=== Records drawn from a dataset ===
========================================

/-- Wait queues, the scheduling decision, the end of a frame, the drain of a fenced port. The head of a wait queue of internal output
514 or 515 moves there, unmarked, when int_oq has room, else it stays and EQ_HOLD_DEV counts. A unicast head whose chosen link, in
mode NORMAL and with no marking of its class, has room for its class moves to that link with its place of pinning; where it has
none the head stays and EQ_HOLD counts. A decision of a port that is up, sends nothing, is not fenced and has no passed frame to
send starts the head of the class that the procedure (pickClass) chooses: it is as startHead gives, and without egress mirroring
its entry has left the queue and its header goes out as outHdr gives it. The end of a complete frame on a port that stands for no
service port, on which no link-control frame waits and which is no ANALYSIS port with a dark slot, emits it, counts TX_FRAMES and
TX_BYTES, ends the sending and lets its cells go. A fenced port drops one entry of a class, counted FENCED_DISCARD, for a
replicated copy UMBRA_DISCARD. The end of STARTUP or RECOVERY is NORMAL. A write of XBAR_PORT_MODE takes its fields. (R54, R145,
R206, R207, R210, R218, R222, R235, R237) -/
def Obligations.FramesOut : Prop :=
  ∀ s : State,
    (∀ (inp : Fin 517) (cls : Fin 8) (t : WaitTarget) (w : Wait) (f : Frame) (out : Nat), s.dev.waitHead inp cls (waitIs t) =
        some w ∧ s.dev.frame w.fid = some f ∧ w.target = .internal out → 514 ≤ out ∧ s.dev.outputUsed out < s.dev.get
        .xbar_mirror_res_oq_int (out - 512) * 256 → exec (.waitQueueEnqueue inp cls t) s = .next (s.endsX (((s.dev.pushEgress
        { out := out, cls := f.hdr.cls, fid := f.id, cells := f.cells }).leaveWait f.id).settleInternal))) ∧
    (∀ (inp : Fin 517) (cls : Fin 8) (t : WaitTarget) (w : Wait) (f : Frame) (out : Nat), s.dev.waitHead inp cls (waitIs t) =
        some w ∧ s.dev.frame w.fid = some f ∧ w.target = .internal out → 514 ≤ out ∧ s.dev.get .xbar_mirror_res_oq_int (out -
        512) * 256 ≤ s.dev.outputUsed out → exec (.waitQueueEnqueue inp cls t) s = .next (s.endsX (s.dev.count blkDevice
        .EQ_HOLD_DEV 1 { cls := some f.hdr.cls }))) ∧
    (∀ (inp : Fin 517) (cls : Fin 8) (t : WaitTarget) (w : Wait) (f : Frame) (key p : Nat) (pin : Option (Nat × Nat)),
        s.dev.waitHead inp cls (waitIs t) = some w ∧ s.dev.frame w.fid = some f ∧ w.target = .bundle key → (s.dev.pickLink key
        f).2 = .link p pin ∧ p < 512 → s.dev.outUsed p f.hdr.cls < s.dev.get .xbar_eq_eq (8 * p + f.hdr.cls) ∧ s.dev.get
        .xbar_port_mode_svc_mode p = 0 ∧ s.dev.bitOf .sched_port_cfg_mark_mask p f.hdr.cls = false → exec (.waitQueueEnqueue inp
        cls t) s = .next (s.endsX (((s.dev.pickLink key f).1.pushEgress
        { out := p, cls := f.hdr.cls, fid := f.id, cells := f.cells, pin := pin }).leaveWait f.id))) ∧
    (∀ (inp : Fin 517) (cls : Fin 8) (t : WaitTarget) (w : Wait) (f : Frame) (key p : Nat) (pin : Option (Nat × Nat)),
        s.dev.waitHead inp cls (waitIs t) = some w ∧ s.dev.frame w.fid = some f ∧ w.target = .bundle key → (s.dev.pickLink key
        f).2 = .link p pin ∧ p < 512 → s.dev.get .xbar_eq_eq (8 * p + f.hdr.cls) ≤ s.dev.outUsed p f.hdr.cls → exec
        (.waitQueueEnqueue inp cls t) s = .next (s.endsX ((s.dev.pickLink key f).1.count p .EQ_HOLD 1 f.hdr.attr))) ∧
    (∀ (port : Fin 512) (cell : CellRead) (c : Nat), (s.dev.sending.getOpt port = none ∧ s.dev.fenced port = false ∧
        s.dev.passWaits port = false ∧ (s.dev.linkStatus port = lsADMITTED ∨ s.dev.linkStatus port = lsTX_ONLY)) →
        (s.dev.pickClass port).2 = some c → exec (.schedDecision port cell) s = .next (s.endsX ((s.dev.pickClass
        port).1.startHead port c (cellOf cell)))) ∧
    (∀ (port : Fin 512) (cell : CellRead) (c : Nat) (q : EqEntry) (f : Frame), (s.dev.sending.getOpt port = none ∧ s.dev.fenced
        port = false ∧ s.dev.passWaits port = false ∧ (s.dev.linkStatus port = lsADMITTED ∨ s.dev.linkStatus port = lsTX_ONLY))
        → (s.dev.pickClass port).2 = some c ∧ s.dev.portHead port c = some (q, f) → cell = .ok ∧ s.dev.flag
        .xbar_port_mirror_egr_en port = false → ∃ e, exec (.schedDecision port cell) s = .next (s.endsX e) ∧ (e.sending.getOpt
        port = some ({ fid := f.id, cls := c, hdr := s.dev.outHdr port f.hdr q.mark } : Sending) ∧ e.egress = removeEntry q
        s.dev.egress) ∧ s.dev.Keeps e (creditFlds ++ countFlds ++ ([.port_credit_sent, .xbar_mir_stats_dropped,
        .xbar_mir_stats_sent, .h_sch_ptr, .h_sch_fresh, .h_shp_tok, .h_shp_t, .h_mir_cnt, .h_treq_t1] : List Fld)) ∧ e.rest =
        ({ s.dev with frames := e.frames, nextFid := e.nextFid, waits := e.waits, egress := e.egress, sending := e.sending, deficits := e.deficits, undeliv := e.undeliv, sent := e.sent }
        : Dev).rest) ∧
    (∀ (port : Fin 512) (cell : CellRead) (x : Sending) (f : Frame), s.dev.sending.getOpt port = some x ∧ s.dev.frame x.fid =
        some f ∧ f.complete = true → cell = .ok ∧ s.dev.boundSvc port = none ∧ s.dev.lcWait.get port [] = [] ∧
        s.dev.analysisDark port = false → exec (.frameTxEnd port cell) s = .next (s.endsX
        (({ (((((s.dev.emit (.frame port x.hdr.words f.payload x.stomp)).count port .TX_FRAMES 1 x.hdr.attr).count port .TX_BYTES (linkBytes x.hdr.length) x.hdr.attr).winAdd .h_win_tx_bytes 4 port (linkBytes x.hdr.length)).slots port (b2n x.stomp) (linkBytes x.hdr.length / 4)) with sending := s.dev.sending.set port none none, lcWait := s.dev.lcWait.set port [] [] }
        : Dev).releaseRef x.fid))) ∧
    (∀ (port : Fin 512) (cls : Fin 8) (q : EqEntry) (f : Frame), s.dev.fenced port = true ∧ s.dev.portHead port cls = some (q,
        f) → exec (.fencedDrain port cls) s = .next (s.endsX
        ((({ s.dev.count port (if f.mc then .UMBRA_DISCARD else .FENCED_DISCARD) 1 f.hdr.attr with egress := removeEntry q s.dev.egress }
        : Dev).undelivered port f.hdr).releaseRef f.id))) ∧
    (∀ (port : Fin 512), (s.dev.get .xbar_port_mode_svc_mode port = 1 ∨ s.dev.get .xbar_port_mode_svc_mode port = 3) → exec
        (.serviceModeEnd port) s = .next (s.endsX (s.dev.set .xbar_port_mode_svc_mode port 0))) ∧
    (∀ (m : Mark) (port : Fin 512) (v : Word), s.dev.accepts (.xbarPortModeWrite m port v) = true → exec (.xbarPortModeWrite m
        port v) s = .next (s.ends (s.dev.writeFields rowXBAR_PORT_MODE port v.toNat []).ok))

/-- The forwarding table: seeds, lock slots, commit, sweep. A write of FWD_CTRL that changes a seed: while entries are valid it keeps
both seeds and raises FWD_SEED_BUSY; with none valid it is taken when the two seeds differ, else it keeps both and raises
FWD_SEED_INVALID; its other fields are taken. FWD_AGE_CTRL takes its fields, and FWD_LEARN those of a port that was learn-blocked
before. Lock command NOP changes nothing. ACQUIRE on a slot that holds a bucket is SLOT_BUSY; of a free bucket it copies the eight
words of the bucket to the stage, holds it, loads the timeout and is OK; of one held by another slot it is BUSY; beyond the last
it is RANGE. RELEASE frees the slot. COMMIT of one slot without a fault installs its four staged entries (word 0 with the age
marks that keepAge gives), frees it and is OK; with a fault only its result changes. FWD_COMMIT of at most eight slots without a
fault frees each with OK; otherwise only the results change: of each faulty slot its fault, of each other COMMIT_SET. A hold that
outlasts its timeout is freed with LOCK_LOST, counted and recorded. The sweep puts a locked bucket aside; another is aged
(ageUnit), and the end of the sweep is looked for (sweepDone). At the end of a round a bucket put aside that is free now is aged.
(R187, R188, R189, R190, R192, R194, R195, R201, R203, R204) -/
def Obligations.ForwardingTable : Prop :=
  ∀ s : State,
    (∀ (m : Mark) (v : Word), s.dev.accepts (.fwdCtrlWrite m v) = true → s.dev.entriesValid = 0 → (s.dev.writeFields rowFWD_CTRL
        0 v.toNat []).get .fwd_ctrl_seed_a ≠ (s.dev.writeFields rowFWD_CTRL 0 v.toNat []).get .fwd_ctrl_seed_b → exec
        (.fwdCtrlWrite m v) s = .next (s.ends ((s.dev.writeFields rowFWD_CTRL 0 v.toNat [])).ok)) ∧
    (∀ (m : Mark) (v : Word), s.dev.accepts (.fwdCtrlWrite m v) = true → s.dev.entriesValid ≠ 0 → ¬((s.dev.writeFields
        rowFWD_CTRL 0 v.toNat []).get .fwd_ctrl_seed_a = s.dev.get .fwd_ctrl_seed_a ∧ (s.dev.writeFields rowFWD_CTRL 0 v.toNat
        []).get .fwd_ctrl_seed_b = s.dev.get .fwd_ctrl_seed_b) → exec (.fwdCtrlWrite m v) s = .next (s.ends (((s.dev.writeFields
        rowFWD_CTRL 0 v.toNat []).setMany [(.fwd_ctrl_seed_a, 0, s.dev.get .fwd_ctrl_seed_a), (.fwd_ctrl_seed_b, 0, s.dev.get
        .fwd_ctrl_seed_b)]).raise .FWD_SEED_BUSY s.dev.pathDevice).ok)) ∧
    (∀ (m : Mark) (v : Word), s.dev.accepts (.fwdCtrlWrite m v) = true → s.dev.entriesValid = 0 → ¬((s.dev.writeFields
        rowFWD_CTRL 0 v.toNat []).get .fwd_ctrl_seed_a = s.dev.get .fwd_ctrl_seed_a ∧ (s.dev.writeFields rowFWD_CTRL 0 v.toNat
        []).get .fwd_ctrl_seed_b = s.dev.get .fwd_ctrl_seed_b) → (s.dev.writeFields rowFWD_CTRL 0 v.toNat []).get
        .fwd_ctrl_seed_a = (s.dev.writeFields rowFWD_CTRL 0 v.toNat []).get .fwd_ctrl_seed_b → exec (.fwdCtrlWrite m v) s =
        .next (s.ends (((s.dev.writeFields rowFWD_CTRL 0 v.toNat []).setMany [(.fwd_ctrl_seed_a, 0, s.dev.get .fwd_ctrl_seed_a),
        (.fwd_ctrl_seed_b, 0, s.dev.get .fwd_ctrl_seed_b)]).raise .FWD_SEED_INVALID s.dev.pathDevice).ok)) ∧
    (∀ (m : Mark) (v : Word), s.dev.accepts (.fwdAgeCtrlWrite m v) = true → exec (.fwdAgeCtrlWrite m v) s = .next (s.ends
        (s.dev.writeFields rowFWD_AGE_CTRL 0 v.toNat []).ok)) ∧
    (∀ (m : Mark) (port : Fin 512) (v : Word), s.dev.accepts (.fwdLearnWrite m port v) = true → s.dev.learnBlocked port = true →
        exec (.fwdLearnWrite m port v) s = .next (s.ends (s.dev.writeFields rowFWD_LEARN port v.toNat []).ok)) ∧
    (∀ (m : Mark) (slot : Fin 64) (bucket : BitVec 19), s.dev.accepts (.fwdLockNop m slot bucket) = true → exec (.fwdLockNop m
        slot bucket) s = .next (s.ends (s.dev).ok)) ∧
    (∀ (m : Mark) (slot : Fin 64) (bucket : BitVec 19), s.dev.accepts (.fwdLockAcquire m slot bucket) = true → s.dev.slotHeld
        slot = false ∧ bucket.toNat < nUnits ∧ s.dev.locked bucket.toNat = false → exec (.fwdLockAcquire m slot bucket) s =
        .next (s.ends ((((s.dev.set .fwd_lock_status_bucket slot bucket.toNat).setMany ((List.range 8).map (fun (j : Nat) =>
        (.fwd_lock_stage_stage, 8 * slot.val + j, s.dev.ftab.get (8 * bucket.toNat + j) 0)))).setMany [(.fwd_lock_status_held,
        slot, 1), (.h_lock_us, slot, max 1 (s.dev.get .fwd_lock_ctrl_lock_timeout_us))]).set .fwd_lock_status_result slot
        lkOK).ok)) ∧
    (∀ (m : Mark) (slot : Fin 64) (bucket : BitVec 19), s.dev.accepts (.fwdLockAcquire m slot bucket) = true → s.dev.slotHeld
        slot = true → exec (.fwdLockAcquire m slot bucket) s = .next (s.ends (s.dev.set .fwd_lock_status_result slot
        lkSLOT_BUSY).ok)) ∧
    (∀ (m : Mark) (slot : Fin 64) (bucket : BitVec 19), s.dev.accepts (.fwdLockAcquire m slot bucket) = true → s.dev.slotHeld
        slot = false ∧ bucket.toNat < nUnits ∧ s.dev.locked bucket.toNat = true → exec (.fwdLockAcquire m slot bucket) s = .next
        (s.ends ((s.dev.set .fwd_lock_status_bucket slot bucket.toNat).set .fwd_lock_status_result slot lkBUSY).ok)) ∧
    (∀ (m : Mark) (slot : Fin 64) (bucket : BitVec 19), s.dev.accepts (.fwdLockAcquire m slot bucket) = true → s.dev.slotHeld
        slot = false ∧ nUnits ≤ bucket.toNat → exec (.fwdLockAcquire m slot bucket) s = .next (s.ends ((s.dev.set
        .fwd_lock_status_bucket slot bucket.toNat).set .fwd_lock_status_result slot lkRANGE).ok)) ∧
    (∀ (m : Mark) (slot : Fin 64) (bucket : BitVec 19), s.dev.accepts (.fwdLockRelease m slot bucket) = true → exec
        (.fwdLockRelease m slot bucket) s = .next (s.ends (s.dev.set .fwd_lock_status_held slot 0).ok)) ∧
    (∀ (m : Mark) (slot : Fin 64) (bucket : BitVec 19), s.dev.accepts (.fwdLockCommit m slot bucket) = true → s.dev.slotFails
        [slot.val] slot = lkOK → ∃ e, exec (.fwdLockCommit m slot bucket) s = .next (s.ends e) ∧ (e.slotHeld slot = false ∧
        e.get .fwd_lock_status_result slot = lkOK ∧ ∀ i : Fin 4, e.fw (4 * s.dev.get .fwd_lock_status_bucket slot + i) 0 =
        s.dev.keepAge [slot.val] (s.dev.staged slot (2 * i)) ∧ e.fw (4 * s.dev.get .fwd_lock_status_bucket slot + i) 1 =
        s.dev.staged slot (2 * i + 1)) ∧ s.dev.Keeps e (([.fwd_lock_status_bucket, .fwd_lock_status_result,
        .fwd_lock_status_held, .fwd_lock_stage_stage, .h_lock_us] : List Fld)) ∧ e.rest =
        ({ s.dev with ftab := e.ftab, sent := e.sent } : Dev).rest) ∧
    (∀ (m : Mark) (slot : Fin 64) (bucket : BitVec 19), s.dev.accepts (.fwdLockCommit m slot bucket) = true → s.dev.slotFails
        [slot.val] slot ≠ lkOK → exec (.fwdLockCommit m slot bucket) s = .next (s.ends (s.dev.set .fwd_lock_status_result slot
        (s.dev.slotFails [slot.val] slot)).ok)) ∧
    (∀ (m : Mark) (v : Word), s.dev.accepts (.fwdCommitWrite m v) = true → (bitsOf 64 v.toNat).length ≤ 8 → (∀ k ∈ bitsOf 64
        v.toNat, s.dev.slotFails (bitsOf 64 v.toNat) k = lkOK) → ∃ e, exec (.fwdCommitWrite m v) s = .next (s.ends e) ∧ (∀ k ∈
        bitsOf 64 v.toNat, e.slotHeld k = false ∧ e.get .fwd_lock_status_result k = lkOK) ∧ s.dev.Keeps e
        (([.fwd_lock_status_result, .fwd_lock_status_held] : List Fld)) ∧ e.rest =
        ({ s.dev with ftab := e.ftab, sent := e.sent } : Dev).rest) ∧
    (∀ (m : Mark) (v : Word), s.dev.accepts (.fwdCommitWrite m v) = true → (8 < (bitsOf 64 v.toNat).length ∨ ∃ k ∈ bitsOf 64
        v.toNat, s.dev.slotFails (bitsOf 64 v.toNat) k ≠ lkOK) → exec (.fwdCommitWrite m v) s = .next (s.ends ((bitsOf 64
        v.toNat).foldl (fun (x : Dev) (k : Nat) => x.set .fwd_lock_status_result k (if s.dev.slotFails (bitsOf 64 v.toNat) k =
        lkOK then lkCOMMIT_SET else s.dev.slotFails (bitsOf 64 v.toNat) k)) s.dev).ok)) ∧
    (∀ (slot : Fin 64), s.dev.slotHeld slot = true → exec (.fwdLockTimeout slot) s = .next (s.endsX (((s.dev.setMany
        [(.fwd_lock_status_held, slot, 0), (.fwd_lock_status_result, slot, lkLOCK_LOST)]).count blkDevice
        .FWD_LOCK_TIMEOUT).raise .FWD_LOCK_TIMEOUT (s.dev.pathDevice ucLOCK_SLOT slot) [.h slot.val, .w (s.dev.get
        .fwd_lock_status_bucket slot)]))) ∧
    (s.dev.sweepOn = true ∧ s.dev.get .h_sweep_at < nUnits → s.dev.locked (s.dev.get .h_sweep_at) = true → exec (.ageVisit) s =
        .next (s.endsX
        ({ s.dev.setMany [(.fwd_sweep_sweep_pos, 0, s.dev.get .h_sweep_at), (.h_sweep_at, 0, s.dev.get .h_sweep_at + 1)] with swSkipped := s.dev.swSkipped ++ [s.dev.get .h_sweep_at] }))) ∧
    (s.dev.sweepOn = true ∧ s.dev.get .h_sweep_at < nUnits → s.dev.locked (s.dev.get .h_sweep_at) = false → exec (.ageVisit) s =
        .next (s.endsX (((s.dev.setMany [(.fwd_sweep_sweep_pos, 0, s.dev.get .h_sweep_at), (.h_sweep_at, 0, s.dev.get
        .h_sweep_at + 1)]).ageUnit (s.dev.get .h_sweep_at)).sweepDone))) ∧
    (∀ (k : Nat) (r : List Nat), s.dev.sweepOn = true ∧ s.dev.get .h_sweep_at = nUnits ∧ s.dev.swSkipped = k :: r → s.dev.locked
        k = false → exec (.ageRevisit) s = .next (s.endsX (((({ s.dev with swSkipped := r } : Dev).set .fwd_sweep_sweep_pos 0
        k).ageUnit k).sweepDone)))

========================================

=== The task ===
From the entries, copy every line in which the word "sweepOn" occurs.

=== Result ===
    (s.dev.sweepOn = true ∧ s.dev.get .h_sweep_at < nUnits → s.dev.locked (s.dev.get .h_sweep_at) = true → exec (.ageVisit) s =
    (s.dev.sweepOn = true ∧ s.dev.get .h_sweep_at < nUnits → s.dev.locked (s.dev.get .h_sweep_at) = false → exec (.ageVisit) s =
    (∀ (k : Nat) (r : List Nat), s.dev.sweepOn = true ∧ s.dev.get .h_sweep_at = nUnits ∧ s.dev.swSkipped = k :: r → s.dev.locked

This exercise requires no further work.